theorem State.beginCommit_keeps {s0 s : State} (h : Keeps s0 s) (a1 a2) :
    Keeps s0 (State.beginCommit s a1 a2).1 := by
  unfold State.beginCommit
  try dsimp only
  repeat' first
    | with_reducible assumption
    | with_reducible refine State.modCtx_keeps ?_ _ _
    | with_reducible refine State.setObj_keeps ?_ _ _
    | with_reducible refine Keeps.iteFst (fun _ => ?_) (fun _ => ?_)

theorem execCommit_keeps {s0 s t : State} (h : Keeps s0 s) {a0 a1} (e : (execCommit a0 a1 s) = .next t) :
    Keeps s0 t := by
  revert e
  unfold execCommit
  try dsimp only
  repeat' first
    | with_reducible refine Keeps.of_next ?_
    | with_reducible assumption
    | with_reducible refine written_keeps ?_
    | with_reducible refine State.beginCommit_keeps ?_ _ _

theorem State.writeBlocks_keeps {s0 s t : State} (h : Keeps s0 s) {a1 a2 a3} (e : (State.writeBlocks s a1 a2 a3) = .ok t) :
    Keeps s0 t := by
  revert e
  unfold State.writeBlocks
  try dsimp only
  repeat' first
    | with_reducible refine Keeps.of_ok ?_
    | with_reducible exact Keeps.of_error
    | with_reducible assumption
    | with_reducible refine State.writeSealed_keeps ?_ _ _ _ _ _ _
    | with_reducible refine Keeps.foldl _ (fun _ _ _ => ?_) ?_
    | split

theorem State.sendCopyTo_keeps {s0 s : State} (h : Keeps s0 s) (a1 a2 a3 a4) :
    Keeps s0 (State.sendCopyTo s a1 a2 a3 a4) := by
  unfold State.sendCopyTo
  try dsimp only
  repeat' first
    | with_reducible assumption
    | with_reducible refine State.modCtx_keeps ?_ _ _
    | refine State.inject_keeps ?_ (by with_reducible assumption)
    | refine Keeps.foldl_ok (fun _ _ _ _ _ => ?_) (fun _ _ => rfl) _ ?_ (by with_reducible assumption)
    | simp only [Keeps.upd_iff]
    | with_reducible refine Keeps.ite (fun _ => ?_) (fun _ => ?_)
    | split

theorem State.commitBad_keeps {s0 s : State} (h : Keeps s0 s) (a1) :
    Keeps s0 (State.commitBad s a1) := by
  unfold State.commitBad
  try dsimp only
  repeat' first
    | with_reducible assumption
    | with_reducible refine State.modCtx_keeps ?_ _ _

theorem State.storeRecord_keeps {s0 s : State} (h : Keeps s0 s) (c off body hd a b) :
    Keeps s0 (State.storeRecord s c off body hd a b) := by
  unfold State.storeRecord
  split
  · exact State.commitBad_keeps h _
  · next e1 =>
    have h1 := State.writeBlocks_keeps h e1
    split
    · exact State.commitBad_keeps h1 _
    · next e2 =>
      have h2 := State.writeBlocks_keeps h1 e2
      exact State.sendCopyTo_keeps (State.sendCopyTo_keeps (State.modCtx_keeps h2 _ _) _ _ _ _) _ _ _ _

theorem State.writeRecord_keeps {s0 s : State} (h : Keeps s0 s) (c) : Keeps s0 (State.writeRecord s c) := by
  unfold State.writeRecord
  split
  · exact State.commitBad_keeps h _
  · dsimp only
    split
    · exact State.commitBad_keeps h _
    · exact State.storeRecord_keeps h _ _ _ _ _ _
* * * * *
-- Brief --
Taking the entries above, write out exactly the lines starting with the line containing "refine Keeps.of_next ?_" and going on through the line containing "Keeps s0 s) (a1)", both included, and nothing else.

-- Exercise solution --
    | with_reducible refine Keeps.of_next ?_
    | with_reducible assumption
    | with_reducible refine written_keeps ?_
    | with_reducible refine State.beginCommit_keeps ?_ _ _

theorem State.writeBlocks_keeps {s0 s t : State} (h : Keeps s0 s) {a1 a2 a3} (e : (State.writeBlocks s a1 a2 a3) = .ok t) :
    Keeps s0 t := by
  revert e
  unfold State.writeBlocks
  try dsimp only
  repeat' first
    | with_reducible refine Keeps.of_ok ?_
    | with_reducible exact Keeps.of_error
    | with_reducible assumption
    | with_reducible refine State.writeSealed_keeps ?_ _ _ _ _ _ _
    | with_reducible refine Keeps.foldl _ (fun _ _ _ => ?_) ?_
    | split

theorem State.sendCopyTo_keeps {s0 s : State} (h : Keeps s0 s) (a1 a2 a3 a4) :
    Keeps s0 (State.sendCopyTo s a1 a2 a3 a4) := by
  unfold State.sendCopyTo
  try dsimp only
  repeat' first
    | with_reducible assumption
    | with_reducible refine State.modCtx_keeps ?_ _ _
    | refine State.inject_keeps ?_ (by with_reducible assumption)
    | refine Keeps.foldl_ok (fun _ _ _ _ _ => ?_) (fun _ _ => rfl) _ ?_ (by with_reducible assumption)
    | simp only [Keeps.upd_iff]
    | with_reducible refine Keeps.ite (fun _ => ?_) (fun _ => ?_)
    | split

theorem State.commitBad_keeps {s0 s : State} (h : Keeps s0 s) (a1) :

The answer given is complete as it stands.